[Provided data]
========

-- ==== Sys2Proof/Laws/Moves/Bmca.lean ====
section
/-!
SUPPORT. What each operation of Machine/Bmca.lean may touch.
-/

namespace Sys2Proof.Machine

set_option linter.unusedTactic false
set_option linter.unreachableTactic false

variable {L : List Part}

theorem moves_ptpCount {z0 s : State} (hs : Moves L z0 s) (hL : ∀ p ∈ [Part.regs], p ∈ L) (c : Nat) : Moves L z0 (State.ptpCount s c) :=
    by
  unfold State.ptpCount
  repeat' first
    | with_reducible exact hs | with_reducible exact hL | exact parts_sub hL (by decide) | with_reducible apply moves_incReg
    | with_reducible apply moves_ite | dsimp only | split

theorem moves_setPort {z0 s : State} (hs : Moves L z0 s) (hL : ∀ p ∈ [Part.regs, .evr], p ∈ L) (p : Nat) (st : PortState) : Moves L z0
    (State.setPort s p st) := by
  unfold State.setPort
  repeat' first
    | with_reducible exact hs | with_reducible exact hL | exact parts_sub hL (by decide) | with_reducible apply moves_raise
    | with_reducible apply moves_setReg | with_reducible apply moves_ite | dsimp only | split

theorem moves_decidePort {z0 s : State} (hs : Moves L z0 s) (hL : ∀ p ∈ [Part.regs, .evr], p ∈ L) (p : Nat) : Moves L z0 (State.decidePort
    s p) := by
  unfold State.decidePort
  repeat' first
    | with_reducible exact hs | with_reducible exact hL | exact parts_sub hL (by decide) | with_reducible apply moves_raise
    | with_reducible apply moves_setPort | with_reducible apply moves_ite | dsimp only | split

theorem moves_runBmca {z0 s : State} (hs : Moves L z0 s) (hL : ∀ p ∈ [Part.regs, .evr], p ∈ L) : Moves L z0 (State.runBmca s) := by
  unfold State.runBmca
  repeat' first
    | with_reducible exact hs | with_reducible exact hL | exact parts_sub hL (by decide) | with_reducible apply moves_decidePort
    | with_reducible apply moves_setReg | with_reducible apply moves_ite | dsimp only | split

theorem moves_setMasters {z0 s : State} (hs : Moves L z0 s) (hL : ∀ p ∈ [Part.regs, .ptp, .evr], p ∈ L) (ms : List ForeignMaster) : Moves
    L z0 (State.setMasters s ms) := by
  unfold State.setMasters
  repeat' first
    | with_reducible exact hs | with_reducible rfl | with_reducible exact Or.inl rfl | with_reducible exact Or.inl ⟨rfl, rfl⟩
    | exact Or.inr (hL _ (by decide)) | with_reducible exact hL | exact parts_sub hL (by decide) | with_reducible apply moves_ptpCount
    | with_reducible apply moves_runBmca | with_reducible apply moves_ite | dsimp only | split
    | fail_if_no_progress with_reducible apply moves_record

end Sys2Proof.Machine
end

========

[What is being asked] Give back the complete data exactly as supplied.

[Task response]
-- ==== Sys2Proof/Laws/Moves/Bmca.lean ====
section
/-!
SUPPORT. What each operation of Machine/Bmca.lean may touch.
-/

namespace Sys2Proof.Machine

set_option linter.unusedTactic false
set_option linter.unreachableTactic false

variable {L : List Part}

theorem moves_ptpCount {z0 s : State} (hs : Moves L z0 s) (hL : ∀ p ∈ [Part.regs], p ∈ L) (c : Nat) : Moves L z0 (State.ptpCount s c) :=
    by
  unfold State.ptpCount
  repeat' first
    | with_reducible exact hs | with_reducible exact hL | exact parts_sub hL (by decide) | with_reducible apply moves_incReg
    | with_reducible apply moves_ite | dsimp only | split

theorem moves_setPort {z0 s : State} (hs : Moves L z0 s) (hL : ∀ p ∈ [Part.regs, .evr], p ∈ L) (p : Nat) (st : PortState) : Moves L z0
    (State.setPort s p st) := by
  unfold State.setPort
  repeat' first
    | with_reducible exact hs | with_reducible exact hL | exact parts_sub hL (by decide) | with_reducible apply moves_raise
    | with_reducible apply moves_setReg | with_reducible apply moves_ite | dsimp only | split

theorem moves_decidePort {z0 s : State} (hs : Moves L z0 s) (hL : ∀ p ∈ [Part.regs, .evr], p ∈ L) (p : Nat) : Moves L z0 (State.decidePort
    s p) := by
  unfold State.decidePort
  repeat' first
    | with_reducible exact hs | with_reducible exact hL | exact parts_sub hL (by decide) | with_reducible apply moves_raise
    | with_reducible apply moves_setPort | with_reducible apply moves_ite | dsimp only | split

theorem moves_runBmca {z0 s : State} (hs : Moves L z0 s) (hL : ∀ p ∈ [Part.regs, .evr], p ∈ L) : Moves L z0 (State.runBmca s) := by
  unfold State.runBmca
  repeat' first
    | with_reducible exact hs | with_reducible exact hL | exact parts_sub hL (by decide) | with_reducible apply moves_decidePort
    | with_reducible apply moves_setReg | with_reducible apply moves_ite | dsimp only | split

theorem moves_setMasters {z0 s : State} (hs : Moves L z0 s) (hL : ∀ p ∈ [Part.regs, .ptp, .evr], p ∈ L) (ms : List ForeignMaster) : Moves
    L z0 (State.setMasters s ms) := by
  unfold State.setMasters
  repeat' first
    | with_reducible exact hs | with_reducible rfl | with_reducible exact Or.inl rfl | with_reducible exact Or.inl ⟨rfl, rfl⟩
    | exact Or.inr (hL _ (by decide)) | with_reducible exact hL | exact parts_sub hL (by decide) | with_reducible apply moves_ptpCount
    | with_reducible apply moves_runBmca | with_reducible apply moves_ite | dsimp only | split
    | fail_if_no_progress with_reducible apply moves_record

end Sys2Proof.Machine
end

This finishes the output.